So glad things are looking good Ina, just don't overdue girlfriend big hugs, denise:love_heart:


----------



## Happyflowerlady (Oct 20, 2014)

I am glad that things are going along good, and praying for both of you. Hopefully, more good news today when they move Michael out of ICU, and into the neuropathy ward for treatment. 
Any idea yet when he might be coming home ? 
I wish there was some way that you could connect to wi-fi when you are at the hospital, and then you could be on the forum, and let us know how things are going. I hesitate to call you because I don't know when you might be getting some much-needed rest; so I am kind of leaving contact up to you, but call or IM me anytime, if you just need someone to talk to, Ina. 
I am still looking for an iPhone for you. Then, you could be online while you are at the hospital, at least, and also make and recieve calls.


----------



## AprilT (Oct 20, 2014)

Hi Ina, just seeing you posted.  So glad you will have some help when Michael returns home, that's is so great.  Hoping by now you were able to get some sleep and are feeling better this morning.  

Best wishes for both you and Michael to have better days and much improved health ahead.


----------



## Just plain me (Oct 20, 2014)

Hi Ina! Been trying to catch up on all the threads! Hope today was a good day for Micheal and hope your B/P was down. Remember you have to take care of yourself in order to be there for Hubby!


----------



## Warrigal (Oct 20, 2014)

Hang in there, Ina, and get plenty of rest.
You will need all your strength when Michael comes home.

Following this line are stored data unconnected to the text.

/-- Put seeds into slots of the shadow bank of every panel of a swatch; they are no items of TC_ENGINE_STORE (R202, R203). -/
def Chip.putSeeds (s : Chip) (sw : Nat) (seeds : List (Nat × BitVec 256)) : Chip :=
  let s := (List.range 8).foldl (fun (t : Chip) q => t.updPanel (sw * 8 + q) fun pn =>
    { pn with shadow := { pn.shadow with seeds := seeds.foldl (fun (m : SMap (BitVec 256)) x => mput x.1 x.2 m) pn.shadow.seeds } }) s
  s.updSwatch sw fun w => { w with pinSeeds := w.pinSeeds.filter fun i => !(seeds.any fun x => x.1 == i) }

/-- A key is resident in a key window of the partition from a buffer. -/
def Chip.keyLoaded (s : Chip) (part keyId : Nat) : Option Nat :=
  ((s.part part).keyRanges.find? fun r => r.keyId == keyId && r.loaded).map (·.handle)

/-- Write the ENGINE records of a plan into the shadow banks of its swatches; a seed that a key gives is written once the key is
resident. A record takes the place of an item that TC_ENGINE_STORE wrote under its id (R202, R203, R461). -/
def Chip.loadEngines (s : Chip) (part : Nat) (p : Plan) : Chip :=
  p.swatches.foldl (fun t sw =>
    let t := (List.range 8).foldl (fun (t : Chip) q => t.updPanel (sw * 8 + q) fun pn =>
      { pn with shadow := { pn.shadow with gather := (pn.shadow.gather.putAll p.engine).getD pn.shadow.gather } }) t
    let seeds := p.engine.filterMap fun e => match e with
      | .seed slot key lit => if key = 0 then some (slot, lit) else (s.keyLoaded part key).map fun h => (slot, s.seedIn h)
      | _ => none
    let tables := p.engine.filterMap fun e => match e with | .gather i _ => some i | _ => none
    let t := (t.putSeeds sw seeds).updSwatch sw fun w => { w with pinTables := w.pinTables.filter fun i => !tables.contains i }
    let t := p.engine.foldl (fun t e =>
      match e with
      | .yoke f es => t.updSwatch sw fun w =>
          { w with yoke := es.zipIdx.foldl (fun (m : SMap (List YokeLane)) x => mput (f + x.2) x.1 m) w.yoke }
      | _ => t) t
    t.settleStores sw) s

/-! ### Keys (R227, R228, R460) -/

/-- The bytes of the key container in a registration. -/
def Chip.keyBytes (s : Chip) (part keyId : Nat) : Nat :=
  match (mfind keyId (s.part part).keys).bind fun k => s.bufOf k.handle with
  | some b => let h := s.headerAt b 0; h.size (h.m18 (s.part part).master)
  | none => 0

/-- Every KEYS entry lies within the key window of its plate (R228). -/
def Chip.keysFit (s : Chip) (part : Nat) (p : Plan) : Bool :=
  p.keys.all fun k =>
    let w := mget {} (p.plate k.vplate) (s.part part).keyWin
    decide (k.offset + cdiv (s.keyBytes part k.keyId) 144 ≤ w.bound - w.base)

/-- A key container lies on the stack of a plate already: the registered buffer, or a copy (R460). -/
def Chip.keyOn (s : Chip) (part keyId plate : Nat) : Option Nat :=
  match mfind keyId (s.part part).keys with
  | none => none
  | some k =>
    match s.bufOf k.handle with
    | some b => if b.kind = 0 && stackOf b.addr = plate then some k.handle else mfind plate k.copies
    | none => mfind plate k.copies

/-- Copy a key container to the stack of a plate, charged to the HBM quota (R460). None where no room is left. -/
def Chip.copyKey (s : Chip) (part keyId plate : Nat) : Option Chip :=
  if (s.keyOn part keyId plate).isSome then some s
  else
    let n := s.keyBytes part keyId
    match s.allocBuf part 0 plate (cdiv n 576) false with
    | .error _ => none
    | .ok (h, t) =>
      match (mfind keyId (t.part part).keys).bind fun k => t.bufOf k.handle, t.bufOf h with
      | some a, some b =>
        let bytes := memReadN t.mem a.addr n
        let t := { t with mem := memWriteN t.mem b.addr bytes }
        some (t.updPart part fun q =>
          { q with keys := mupd ⟨0, [], []⟩ keyId (fun k => { k with copies := mput plate h k.copies }) q.keys })
      | _, _ => none

/-- The copies a plan needs, in the order of its KEYS section. -/
def Chip.copyKeys (s : Chip) (part : Nat) (p : Plan) : List KeyEntry → Option Chip
  | [] => some s
  | k :: rest => (s.copyKey part k.keyId (p.plate k.vplate)).bind fun t => t.copyKeys part p rest

/-! ### Reservations (R363, R366) -/

/-- The entries of a plan in a class of a resource. -/
def Plan.resEntries (p : Plan) (r cls : Nat) : List Resv :=
  p.resvs.filter fun e =>
    if r < 8 then e.cls == cls + 1 && p.plate e.index == r
    else if r < 24 then
      e.cls == 4 && match p.seam[e.index]? with
        | some l => resOfSeam (p.plate l.a) (if l.kind = 1 then 0 else portTo (p.plate l.a) (p.plate l.b)) == r
        | none => false
    else e.cls == 5 && e.index == r - 24

/-- The conditions of R363 that fail: resource, class, the least grant that meets them, and whether it must be strict. -/
def Chip.shortGrants (s : Chip) (part : Nat) (p : Plan) : List (Nat × Nat × Nat × Bool) :=
  let plans := ((s.part part).plans.map (·.2)) ++ [p]
  (List.range 40).flatMap fun r => (List.range (resClasses r)).filterMap fun c =>
    let g := mget {} (grantKey r c) (s.part part).grants
    let d := demand (s.swatchesOf part) plans fun x => x.resUnits r c
    let strict := (p.resEntries r c).any fun e => e.strict && e.units != 0
    if g.units < d || (strict && !g.strict) then some (r, c, max d g.units, g.strict || strict) else none

/-- The debug selection of a first plan doubles the Seam charges (R111, R366). -/
def Chip.debugAdmits (s : Chip) : Bool := (List.range 16).all fun i => s.admits (8 + i)

/-- The package with the grants that a plan needs, or none (R363). -/
def Chip.grantFor (s : Chip) (part : Nat) (p : Plan) : Option Chip :=
  let short := s.shortGrants part p
  if p.resvs.any fun e => decide (62 < e.units) then none
  else if short.isEmpty then some s
  else if !(s.part part).growOnInstall || short.any fun x => decide (62 < x.2.2.1) then none
  else
    let t := short.foldl (fun t x => t.updPart part (Partition.setGrant x.1 x.2.1 x.2.2.1 x.2.2.2)) s
    if short.all fun x => t.admits x.1 then some (t.capacityChange ((short.map (·.1)).eraseDups) false) else none

/-! ### The plan log (R518) -/

/-- Add one event to the plan log: kind, partition, slot, the hash; the digest is extended and the last 1 024 records are kept. -/
def Chip.planEvent (s : Chip) (kind part slot : Nat) (digest : BitVec 384) : Chip :=
  let x := s.trust
  let rec_ := natLE 1 kind ++ natLE 1 part ++ natLE 1 slot ++ natLE 5 0 ++ natLE 8 x.planSeq ++ natLE 48 digest.toNat
  let d := sha384Num (natLE 48 x.planDigest.toNat ++ rec_)
  { s with trust := { x with
      planDigest := d
      planSeq := x.planSeq + 1
      planLog := (⟨kind, part, slot, x.planSeq, digest, d⟩ :: x.planLog).take 1024 } }

/-! ### Measurements (R517) -/

/-- LDG_POLICY (Table 18.13). -/
def Chip.policyValue (s : Chip) : Nat :=
  b2n s.expert + 2 * b2n s.planSigning + 4 * b2n s.trust.dualSig + 8 * b2n s.trust.keySigning + 16 * b2n s.trust.restricted
    + 2 ^ 31 * b2n s.trust.locked

/-- The code of a lifecycle state (R519). -/
def Lifecycle.code : Lifecycle → Nat
  | .manufacturing => 0
  | .provisioned => 1
  | .deployed => 2
  | .returned => 3

/-- A Ledger's items as numbers. -/
def itemNums (m : SMap Int) : List Nat := m.flatMap fun e => [e.1, b2n (decide (e.2 < 0)), e.2.natAbs]

/-- The signer lists and policy keys as numbers. -/
def Seal.lists (x : Seal) : List Nat :=
  (x.policyKeys.flatMap fun e => [e.1, e.2.hash.toNat, b2n e.2.revoked])
    ++ ((x.signers ++ x.keySigners).flatMap fun e => [e.1, e.2.alg, leNat e.2.key, e.2.mask, b2n e.2.enabled])

/-- What the measurements 6 to 10 cover (Table 18.4). -/
def Chip.measuredContent (s : Chip) : Nat → List Nat
  | 6 => itemNums s.ledger.factory ++ s.ledger.factoryCells
  | 7 => itemNums s.ledger.user ++ s.ledger.userCells ++ s.ledger.lanes
  | 8 => [s.life.code, s.policyValue] ++ s.trust.svn.flatMap fun e => [e.1, e.2]
  | 9 => s.trust.lists
  | _ => [s.configId, s.boot.fwBaseline]

/-- Take a measurement of index 6 to 10 at boot: zero for a rejected User Ledger image. -/
def Chip.measure (s : Chip) (i : Nat) : Chip :=
  let d := if i = 7 && !s.ledger.userApplied then 0 else Config.measure i (s.measuredContent i)
  { s with trust := { s.trust with meas := mput i d s.trust.meas } }

/-- The content of index 8, 9 or 10 has changed in service: the register is rewritten and the plan log records it, kind 4 for the
Configuration ID and kind 3 otherwise (R517, R518). -/
def Chip.remeasure (s : Chip) (i : Nat) : Chip :=
  let s := s.measure i
  s.planEvent (if i = 10 then 4 else 3) 0 0 (mget 0 i s.trust.meas)

/-! ### TC_PLAN_INSTALL -/

/-- The grade above Management-only. -/
def Chip.serving (s : Chip) : Bool := s.grade != .mgmt

/-- The installed plans of the package. -/
def Chip.installed (s : Chip) : Nat := (s.parts.map fun e => e.2.plans.length).sum

/-- Step 14: what fits, as the package with its grants, key copies and debug selection, and the placed plan. -/
def Chip.step14 (s : Chip) (part : Nat) (p : Plan) (g : Image) (debug : Bool) : Option (Chip × Plan) :=
  let q := s.part part
  let t := s.updPart part fun q => { q with debug := debug }
  if 64 ≤ q.plans.length || 1024 ≤ s.installed then none
  else if !s.liningFits part p || !s.storesFit part p g || !s.enginesFit part p || !s.keysFit part p then none
  else if q.plans.isEmpty && debug && !t.debugAdmits then none
  else
    match s.placeRegions part p, t.grantFor part p with
    | some placed, some t => (t.copyKeys part p p.keys).map fun t => (t, placed)
    | _, _ => none

/-- The MODULI section of a plan enters the shadow table, at once when the partition runs no plan, else when the plan starts (R52). -/
def Chip.loadModuli (s : Chip) (part : Nat) (p : Plan) : Chip :=
  if p.moduli.isEmpty && p.chains.isEmpty then s else s.writeShadow part p.overlay

/-- The task slots of local cell c of a swatch of a plan: Lining lines are the cell's own. -/
def Plan.cellTasks (p : Plan) (sw c : Nat) : List TaskSlot :=
  let ts := mget [{}, {}, {}, {}] sw p.regions
  let ls := mget [] sw p.lining
  ts.zipIdx.map fun x =>
    match ls[x.2]? with
    | some (b, n) => { x.1 with lngBase := b + c * n, lngBound := b + (c + 1) * n }
    | none => x.1

/-- The cells take the task-slot fields of an installed plan, where the slot is not another plan's and the swatch runs none (R138, R219). -/
def Chip.holdSlots (s : Chip) (part : Nat) (p : Plan) : Chip :=
  p.swatches.foldl (fun (t : Chip) sw =>
    let others := (((s.part part).plansOn sw).filter fun o => o.regions != p.regions || o.hash != p.hash)
    t.fieldSlots sw Plan.usesTask p others fun c k => ((p.cellTasks sw c)[k]?).getD {}) s

/-- Complete an install: the plan takes the lowest free slot, its bundles, stores and entries are loaded, the log is extended. -/
def Chip.commitInstall (s : Chip) (part : Nat) (p : Plan) (g : Image) : Chip × Nat :=
  let slot := (lowestFree (s.part part).plans 64).getD 0
  let due := !(s.runsOf part).isEmpty && !(p.moduli.isEmpty && p.chains.isEmpty)
  let s := if due then s else s.loadModuli part p
  let s := s.updPart part fun q => { q with plans := mput slot { p with moduliDue := due } q.plans }
  let s := (((s.keepShadow part).loadBundles p g).loadEngines part p).holdSlots part p
  let s := (if (s.part part).debug then s.reshare else s).planEvent 1 part slot p.hash
  (s, slot)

Keep posting because I (we) am concerned for both of you.

:bighug:


----------



## pchrise (Oct 20, 2014)

Hugs to you both.


----------



## Happyflowerlady (Oct 21, 2014)

I just "talked" with Ina (IM) and she is home, and has Michael home also ! ! He must be doing very well if they let him come home already. 
This has been a terribly long day for her, and they are both exhausted; but she asked me to let everyone know the good news, and she will share more tomorrow when she has had a good night's sleep.


----------



## SeaBreeze (Oct 21, 2014)

Thanks for the update on Ina and Michael HFL, glad he is home with her.


----------



## Warrigal (Oct 21, 2014)

Good news. Thanks for the update.


----------



## Denise1952 (Oct 21, 2014)

Oh yeah, he must be doing way good, and I am so glad and thankful for your update HFL!!


----------



## Bettyann (Oct 21, 2014)

YAY for you, Ina!!!! and for Michael!! Love and hugs to you both!!


----------



## pchrise (Oct 22, 2014)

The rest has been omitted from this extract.